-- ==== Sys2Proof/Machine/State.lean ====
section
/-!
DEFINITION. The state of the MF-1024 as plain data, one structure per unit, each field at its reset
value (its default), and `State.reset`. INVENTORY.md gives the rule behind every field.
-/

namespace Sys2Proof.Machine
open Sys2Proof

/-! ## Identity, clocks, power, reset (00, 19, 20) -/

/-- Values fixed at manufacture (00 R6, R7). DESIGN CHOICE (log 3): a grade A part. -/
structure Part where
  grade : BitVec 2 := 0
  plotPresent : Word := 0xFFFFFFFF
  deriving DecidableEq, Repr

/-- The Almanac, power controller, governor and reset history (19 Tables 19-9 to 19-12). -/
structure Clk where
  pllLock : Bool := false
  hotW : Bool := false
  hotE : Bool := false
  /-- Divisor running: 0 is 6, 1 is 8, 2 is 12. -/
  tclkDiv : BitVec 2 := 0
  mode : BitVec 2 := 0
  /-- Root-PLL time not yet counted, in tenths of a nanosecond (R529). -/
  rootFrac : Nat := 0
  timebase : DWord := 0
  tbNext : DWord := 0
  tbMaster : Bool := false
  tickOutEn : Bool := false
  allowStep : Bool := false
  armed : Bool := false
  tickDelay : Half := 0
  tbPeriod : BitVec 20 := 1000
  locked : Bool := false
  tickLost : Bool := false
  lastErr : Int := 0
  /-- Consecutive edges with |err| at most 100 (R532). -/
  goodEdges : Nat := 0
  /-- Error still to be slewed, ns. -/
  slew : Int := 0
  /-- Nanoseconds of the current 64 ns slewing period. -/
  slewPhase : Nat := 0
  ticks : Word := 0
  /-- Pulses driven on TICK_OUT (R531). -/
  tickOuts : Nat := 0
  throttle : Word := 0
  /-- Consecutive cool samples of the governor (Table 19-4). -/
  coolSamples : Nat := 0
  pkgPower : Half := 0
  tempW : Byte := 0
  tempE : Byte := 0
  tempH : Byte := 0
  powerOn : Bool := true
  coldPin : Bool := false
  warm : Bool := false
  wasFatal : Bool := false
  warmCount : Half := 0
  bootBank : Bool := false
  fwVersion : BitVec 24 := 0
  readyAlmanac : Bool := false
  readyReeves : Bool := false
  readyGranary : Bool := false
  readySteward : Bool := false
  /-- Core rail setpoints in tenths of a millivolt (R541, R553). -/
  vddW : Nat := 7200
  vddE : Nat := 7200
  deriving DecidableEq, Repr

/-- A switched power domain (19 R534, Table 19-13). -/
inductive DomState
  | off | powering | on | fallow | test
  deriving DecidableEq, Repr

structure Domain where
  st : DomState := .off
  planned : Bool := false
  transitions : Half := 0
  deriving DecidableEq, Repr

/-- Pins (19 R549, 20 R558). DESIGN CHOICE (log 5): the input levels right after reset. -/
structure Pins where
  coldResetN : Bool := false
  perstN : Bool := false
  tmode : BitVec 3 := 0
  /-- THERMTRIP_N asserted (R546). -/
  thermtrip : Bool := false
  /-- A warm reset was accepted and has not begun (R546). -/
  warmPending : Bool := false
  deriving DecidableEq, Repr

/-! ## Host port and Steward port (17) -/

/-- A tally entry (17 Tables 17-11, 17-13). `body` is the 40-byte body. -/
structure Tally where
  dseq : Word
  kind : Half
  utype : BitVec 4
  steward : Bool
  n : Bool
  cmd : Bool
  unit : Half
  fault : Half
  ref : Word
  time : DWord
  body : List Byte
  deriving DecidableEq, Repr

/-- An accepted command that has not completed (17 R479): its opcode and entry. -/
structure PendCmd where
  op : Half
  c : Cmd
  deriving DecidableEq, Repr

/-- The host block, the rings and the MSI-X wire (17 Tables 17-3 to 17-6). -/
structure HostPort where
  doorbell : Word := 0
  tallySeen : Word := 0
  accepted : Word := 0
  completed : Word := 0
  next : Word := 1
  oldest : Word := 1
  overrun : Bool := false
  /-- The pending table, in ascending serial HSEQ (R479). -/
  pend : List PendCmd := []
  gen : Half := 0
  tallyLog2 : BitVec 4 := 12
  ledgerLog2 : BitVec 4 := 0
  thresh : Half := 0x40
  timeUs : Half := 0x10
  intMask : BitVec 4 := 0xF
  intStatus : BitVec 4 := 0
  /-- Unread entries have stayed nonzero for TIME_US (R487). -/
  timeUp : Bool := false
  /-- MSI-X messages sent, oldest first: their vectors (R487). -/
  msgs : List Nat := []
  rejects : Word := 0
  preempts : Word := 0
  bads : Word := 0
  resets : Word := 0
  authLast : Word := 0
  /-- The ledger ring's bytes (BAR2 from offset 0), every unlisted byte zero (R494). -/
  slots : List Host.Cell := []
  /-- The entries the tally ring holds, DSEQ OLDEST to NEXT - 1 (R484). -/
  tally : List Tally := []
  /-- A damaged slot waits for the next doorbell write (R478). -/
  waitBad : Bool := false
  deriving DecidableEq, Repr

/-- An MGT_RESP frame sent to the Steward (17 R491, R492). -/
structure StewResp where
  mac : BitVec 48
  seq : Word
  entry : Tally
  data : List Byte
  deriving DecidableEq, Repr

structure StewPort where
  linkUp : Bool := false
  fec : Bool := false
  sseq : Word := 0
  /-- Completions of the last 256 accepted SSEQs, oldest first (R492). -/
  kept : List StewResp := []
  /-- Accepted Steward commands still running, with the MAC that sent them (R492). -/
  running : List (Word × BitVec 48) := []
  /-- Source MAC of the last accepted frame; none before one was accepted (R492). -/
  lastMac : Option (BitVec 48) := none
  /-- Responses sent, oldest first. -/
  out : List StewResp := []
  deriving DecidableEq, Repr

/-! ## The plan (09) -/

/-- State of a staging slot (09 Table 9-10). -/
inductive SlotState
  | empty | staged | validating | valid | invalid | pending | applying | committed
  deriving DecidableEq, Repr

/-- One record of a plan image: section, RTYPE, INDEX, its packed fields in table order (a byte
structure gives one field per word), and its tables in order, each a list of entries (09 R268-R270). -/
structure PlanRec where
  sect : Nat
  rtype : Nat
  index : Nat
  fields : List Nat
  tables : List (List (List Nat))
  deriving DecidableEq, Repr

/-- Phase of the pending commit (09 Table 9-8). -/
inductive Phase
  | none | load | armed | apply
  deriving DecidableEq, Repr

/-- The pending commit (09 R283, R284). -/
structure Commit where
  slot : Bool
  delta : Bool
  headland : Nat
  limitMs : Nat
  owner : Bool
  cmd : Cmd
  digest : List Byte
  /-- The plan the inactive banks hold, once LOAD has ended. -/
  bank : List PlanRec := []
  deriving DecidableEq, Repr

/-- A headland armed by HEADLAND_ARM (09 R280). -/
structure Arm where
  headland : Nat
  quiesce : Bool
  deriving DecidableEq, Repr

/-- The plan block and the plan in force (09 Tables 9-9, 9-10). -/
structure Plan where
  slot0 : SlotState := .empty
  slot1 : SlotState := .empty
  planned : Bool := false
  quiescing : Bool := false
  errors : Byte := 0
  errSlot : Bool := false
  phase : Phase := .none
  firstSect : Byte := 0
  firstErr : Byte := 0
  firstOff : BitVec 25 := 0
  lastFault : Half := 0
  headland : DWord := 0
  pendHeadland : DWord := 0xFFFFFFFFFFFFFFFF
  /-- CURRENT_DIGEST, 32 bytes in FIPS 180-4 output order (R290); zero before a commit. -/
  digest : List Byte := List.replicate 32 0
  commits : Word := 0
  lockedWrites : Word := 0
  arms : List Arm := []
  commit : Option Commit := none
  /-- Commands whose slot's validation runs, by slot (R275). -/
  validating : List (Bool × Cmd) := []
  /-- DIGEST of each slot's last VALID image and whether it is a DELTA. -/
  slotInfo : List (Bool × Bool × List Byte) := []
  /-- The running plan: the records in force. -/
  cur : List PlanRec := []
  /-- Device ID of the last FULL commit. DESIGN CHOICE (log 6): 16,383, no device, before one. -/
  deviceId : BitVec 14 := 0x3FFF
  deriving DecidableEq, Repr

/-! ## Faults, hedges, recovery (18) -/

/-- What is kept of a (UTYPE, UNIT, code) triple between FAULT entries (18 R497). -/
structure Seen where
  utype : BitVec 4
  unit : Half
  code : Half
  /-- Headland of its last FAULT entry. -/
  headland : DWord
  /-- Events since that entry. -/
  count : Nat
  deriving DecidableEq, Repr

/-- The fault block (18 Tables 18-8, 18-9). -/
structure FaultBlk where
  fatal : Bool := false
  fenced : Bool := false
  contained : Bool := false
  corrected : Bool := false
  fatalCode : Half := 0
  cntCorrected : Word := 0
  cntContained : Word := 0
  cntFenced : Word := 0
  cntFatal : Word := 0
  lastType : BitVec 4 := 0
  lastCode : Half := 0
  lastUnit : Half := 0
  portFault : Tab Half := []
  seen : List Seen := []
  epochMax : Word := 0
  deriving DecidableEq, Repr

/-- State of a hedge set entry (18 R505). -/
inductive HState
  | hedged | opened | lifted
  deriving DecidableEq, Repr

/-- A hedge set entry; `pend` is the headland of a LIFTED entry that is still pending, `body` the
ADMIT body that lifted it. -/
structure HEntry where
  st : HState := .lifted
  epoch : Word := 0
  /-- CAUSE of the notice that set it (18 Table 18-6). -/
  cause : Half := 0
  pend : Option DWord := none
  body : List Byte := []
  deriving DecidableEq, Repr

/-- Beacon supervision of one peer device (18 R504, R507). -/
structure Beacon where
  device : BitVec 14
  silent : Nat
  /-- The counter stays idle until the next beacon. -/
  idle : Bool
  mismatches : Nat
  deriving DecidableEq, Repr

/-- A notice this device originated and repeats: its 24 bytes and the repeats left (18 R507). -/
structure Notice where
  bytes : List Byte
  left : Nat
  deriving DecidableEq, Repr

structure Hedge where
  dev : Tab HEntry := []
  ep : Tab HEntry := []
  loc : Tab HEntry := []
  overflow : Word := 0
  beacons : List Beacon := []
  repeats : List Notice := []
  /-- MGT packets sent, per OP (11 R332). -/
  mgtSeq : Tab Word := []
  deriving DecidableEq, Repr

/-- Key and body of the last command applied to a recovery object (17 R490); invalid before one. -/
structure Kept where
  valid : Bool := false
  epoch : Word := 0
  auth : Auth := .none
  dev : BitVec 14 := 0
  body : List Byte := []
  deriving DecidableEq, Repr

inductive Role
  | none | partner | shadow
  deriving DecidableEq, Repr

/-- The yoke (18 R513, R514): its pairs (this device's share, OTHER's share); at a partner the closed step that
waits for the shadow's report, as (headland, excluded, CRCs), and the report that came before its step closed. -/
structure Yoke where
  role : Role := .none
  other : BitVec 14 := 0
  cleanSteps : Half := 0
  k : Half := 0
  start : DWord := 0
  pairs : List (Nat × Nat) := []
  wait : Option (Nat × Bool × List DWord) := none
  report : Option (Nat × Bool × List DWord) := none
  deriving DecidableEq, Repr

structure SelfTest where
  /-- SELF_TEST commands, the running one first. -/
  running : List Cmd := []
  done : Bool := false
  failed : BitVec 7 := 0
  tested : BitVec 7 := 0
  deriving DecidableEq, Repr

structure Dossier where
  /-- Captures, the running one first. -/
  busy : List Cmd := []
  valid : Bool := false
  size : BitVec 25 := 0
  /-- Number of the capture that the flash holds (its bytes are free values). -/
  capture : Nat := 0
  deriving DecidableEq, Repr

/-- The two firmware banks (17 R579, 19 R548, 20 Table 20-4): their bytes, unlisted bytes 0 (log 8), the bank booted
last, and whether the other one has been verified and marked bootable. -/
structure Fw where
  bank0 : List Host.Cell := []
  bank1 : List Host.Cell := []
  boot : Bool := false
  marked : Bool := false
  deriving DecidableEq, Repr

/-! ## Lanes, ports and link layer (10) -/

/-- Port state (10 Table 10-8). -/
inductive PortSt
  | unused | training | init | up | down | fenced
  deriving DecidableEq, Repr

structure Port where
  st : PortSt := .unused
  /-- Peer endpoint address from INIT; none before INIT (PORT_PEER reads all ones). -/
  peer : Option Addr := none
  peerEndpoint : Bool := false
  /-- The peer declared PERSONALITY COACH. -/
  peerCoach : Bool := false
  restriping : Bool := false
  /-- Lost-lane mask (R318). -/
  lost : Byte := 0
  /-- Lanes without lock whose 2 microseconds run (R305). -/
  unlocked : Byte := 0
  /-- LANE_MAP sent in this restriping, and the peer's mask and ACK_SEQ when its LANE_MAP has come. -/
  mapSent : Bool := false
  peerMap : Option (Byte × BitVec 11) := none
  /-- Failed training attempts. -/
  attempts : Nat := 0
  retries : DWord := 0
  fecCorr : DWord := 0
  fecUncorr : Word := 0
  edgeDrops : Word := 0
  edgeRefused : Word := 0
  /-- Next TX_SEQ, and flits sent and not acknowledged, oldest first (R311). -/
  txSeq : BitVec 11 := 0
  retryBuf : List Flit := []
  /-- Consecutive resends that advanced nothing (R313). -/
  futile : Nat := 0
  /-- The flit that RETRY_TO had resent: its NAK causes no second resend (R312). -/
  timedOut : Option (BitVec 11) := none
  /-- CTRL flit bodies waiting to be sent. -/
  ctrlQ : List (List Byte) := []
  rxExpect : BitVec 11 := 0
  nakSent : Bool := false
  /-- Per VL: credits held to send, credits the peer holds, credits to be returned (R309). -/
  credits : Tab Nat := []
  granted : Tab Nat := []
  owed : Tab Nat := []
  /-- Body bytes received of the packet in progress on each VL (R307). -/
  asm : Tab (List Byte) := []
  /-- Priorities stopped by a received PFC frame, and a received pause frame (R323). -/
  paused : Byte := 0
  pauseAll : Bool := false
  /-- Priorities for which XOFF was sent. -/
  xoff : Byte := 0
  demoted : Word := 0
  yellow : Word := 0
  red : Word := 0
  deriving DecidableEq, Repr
- - -
Scan the data for the word "whose" and copy every line where it shows up.

  /-- Commands whose slot's validation runs, by slot (R275). -/
  /-- Lanes without lock whose 2 microseconds run (R305). -/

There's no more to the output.